/-- Forward reading begins its next data set when it is wanted, or stops read-ahead at the EOD position (R56). A data set whose
frames are all held at its beginning completes at once: `completeCurrent` below sees to that. DESIGN CHOICE: where the Resume Place is
absent while slots stay, as after an Abort, the collection begins at the place after the last frame of the slot at the tail, and so past
frames of the next data set that lie before it (assumption log 51). -/
def beginForward (s : State) : State :=
  if readerFree s = false ∨ (readingSlot s).isSome then s
  else match nextToRead s with
  | none =>
    if aheadWants s ∧ atEndOfData s.fmc.position s = true then { s with dbf.readAheadActive := false } else s
  | some n =>
    if aheadWants s ∨ readNeeds s then
      if beyondEod n s then { s with dbf.readAheadActive := false }
      else if freeSlots s = 0 then s
      else beginCollection n .forward { s with rch.resume := match s.rch.resume with
        | some p => some p
        | none => (s.dbf.readRing.getLast?.bind (fun d => d.endPlace)).map Place.next }
    else s

/-! ## Motion of the reader (R112 to R115, R128) -/

/-- The tape is streaming, or is being brought, for collecting. -/
def collectingInHand (s : State) : Bool :=
  (match s.moc.operation with
   | some op => op.work == .collecting
   | none => s.moc.motion == .streaming && s.moc.work == .collecting) ||
  (match s.moc.waiting with
   | some r => r.work == .collecting
   | none => false)

/-- A reader that needs the tape asks for it (R112). -/
def askReader (s : State) : State :=
  if (s.rch.duty = .collect ∨ s.rch.duty = .recover) ∧ collectingInHand s = false then
    startStream .collecting (collectPlace s) (if s.rch.duty = .recover then some s.rch.passStep else none)
      { s with rch.lastTaken := none }
  else s

/-! ## Completion (R92) -/

/-- The payload held by a collector, in the order of its frames (R2). -/
def framesPayload (held : List HeldFrame) : List PSym :=
  ((List.range 33).map (fun i => match held.find? (fun f => f.index == i) with | some f => f.syms | none => [])).flatten

/-- The slot filled from a header (R43). -/
def Slot.fill (h : Header) (c : Collector) (d : Slot) : Slot :=
  { d with
    state := .ready
    startPlace := c.began
    endPlace := c.lastPlace
    firstObject := some h.firstObject
    objectCount := some (countObjects h.entries)
    objectAfter := some h.after
    figU := some (sumUncompressed h.entries)
    figC := some (sumStored h.entries)
    recovered := 0 < c.passNumber
    entries := h.entries
    payload := framesPayload c.held }

/-- The slot marked Unrecoverable with its detail; a header held gives its objects and entries, consistent or not (R5, R45, R59, R92,
R95). -/
def Slot.lost (detail : Detail) (c : Collector) (d : Slot) : Slot :=
  let h := c.header
  { d with
    state := .ready
    startPlace := c.began
    endPlace := c.lastPlace
    unrecoverable := some detail
    firstObject := h.map (fun x => x.firstObject)
    objectCount := h.map (fun x => countObjects x.entries)
    objectAfter := h.map (fun x => x.after)
    consistent := h.any Header.consistent
    entries := (h.map (fun x => x.entries)).getD [] }

/-- No further data set is begun (R92): the Next collector is emptied and the Resume Place set. -/
def endCollecting (s : State) : State :=
  { s with
    rch.duty := .idle
    rch.current := none
    rch.lastTaken := none
    rch.next := none
    rch.targetRead := false
    rch.offset := .none
    rch.resume := match s.rch.next.bind (fun c => c.copyStart) with
      | some p => some p
      | none => some (here s) }

/-- Read-Ahead becomes STOPPED where the next data set would lie at or beyond the EOD position (R56). -/
def stopAhead (s : State) : State :=
  match nextToRead s with
  | some n => if beyondEod n s then { s with dbf.readAheadActive := false } else s
  | none => s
⁂
### [Exercise description]
Since the material above must be kept intact, output it exactly as it is.

### [Result]
/-- Forward reading begins its next data set when it is wanted, or stops read-ahead at the EOD position (R56). A data set whose
frames are all held at its beginning completes at once: `completeCurrent` below sees to that. DESIGN CHOICE: where the Resume Place is
absent while slots stay, as after an Abort, the collection begins at the place after the last frame of the slot at the tail, and so past
frames of the next data set that lie before it (assumption log 51). -/
def beginForward (s : State) : State :=
  if readerFree s = false ∨ (readingSlot s).isSome then s
  else match nextToRead s with
  | none =>
    if aheadWants s ∧ atEndOfData s.fmc.position s = true then { s with dbf.readAheadActive := false } else s
  | some n =>
    if aheadWants s ∨ readNeeds s then
      if beyondEod n s then { s with dbf.readAheadActive := false }
      else if freeSlots s = 0 then s
      else beginCollection n .forward { s with rch.resume := match s.rch.resume with
        | some p => some p
        | none => (s.dbf.readRing.getLast?.bind (fun d => d.endPlace)).map Place.next }
    else s

/-! ## Motion of the reader (R112 to R115, R128) -/

/-- The tape is streaming, or is being brought, for collecting. -/
def collectingInHand (s : State) : Bool :=
  (match s.moc.operation with
   | some op => op.work == .collecting
   | none => s.moc.motion == .streaming && s.moc.work == .collecting) ||
  (match s.moc.waiting with
   | some r => r.work == .collecting
   | none => false)

/-- A reader that needs the tape asks for it (R112). -/
def askReader (s : State) : State :=
  if (s.rch.duty = .collect ∨ s.rch.duty = .recover) ∧ collectingInHand s = false then
    startStream .collecting (collectPlace s) (if s.rch.duty = .recover then some s.rch.passStep else none)
      { s with rch.lastTaken := none }
  else s

/-! ## Completion (R92) -/

/-- The payload held by a collector, in the order of its frames (R2). -/
def framesPayload (held : List HeldFrame) : List PSym :=
  ((List.range 33).map (fun i => match held.find? (fun f => f.index == i) with | some f => f.syms | none => [])).flatten

/-- The slot filled from a header (R43). -/
def Slot.fill (h : Header) (c : Collector) (d : Slot) : Slot :=
  { d with
    state := .ready
    startPlace := c.began
    endPlace := c.lastPlace
    firstObject := some h.firstObject
    objectCount := some (countObjects h.entries)
    objectAfter := some h.after
    figU := some (sumUncompressed h.entries)
    figC := some (sumStored h.entries)
    recovered := 0 < c.passNumber
    entries := h.entries
    payload := framesPayload c.held }

/-- The slot marked Unrecoverable with its detail; a header held gives its objects and entries, consistent or not (R5, R45, R59, R92,
R95). -/
def Slot.lost (detail : Detail) (c : Collector) (d : Slot) : Slot :=
  let h := c.header
  { d with
    state := .ready
    startPlace := c.began
    endPlace := c.lastPlace
    unrecoverable := some detail
    firstObject := h.map (fun x => x.firstObject)
    objectCount := h.map (fun x => countObjects x.entries)
    objectAfter := h.map (fun x => x.after)
    consistent := h.any Header.consistent
    entries := (h.map (fun x => x.entries)).getD [] }

/-- No further data set is begun (R92): the Next collector is emptied and the Resume Place set. -/
def endCollecting (s : State) : State :=
  { s with
    rch.duty := .idle
    rch.current := none
    rch.lastTaken := none
    rch.next := none
    rch.targetRead := false
    rch.offset := .none
    rch.resume := match s.rch.next.bind (fun c => c.copyStart) with
      | some p => some p
      | none => some (here s) }

/-- Read-Ahead becomes STOPPED where the next data set would lie at or beyond the EOD position (R56). -/
def stopAhead (s : State) : State :=
  match nextToRead s with
  | some n => if beyondEod n s then { s with dbf.readAheadActive := false } else s
  | none => s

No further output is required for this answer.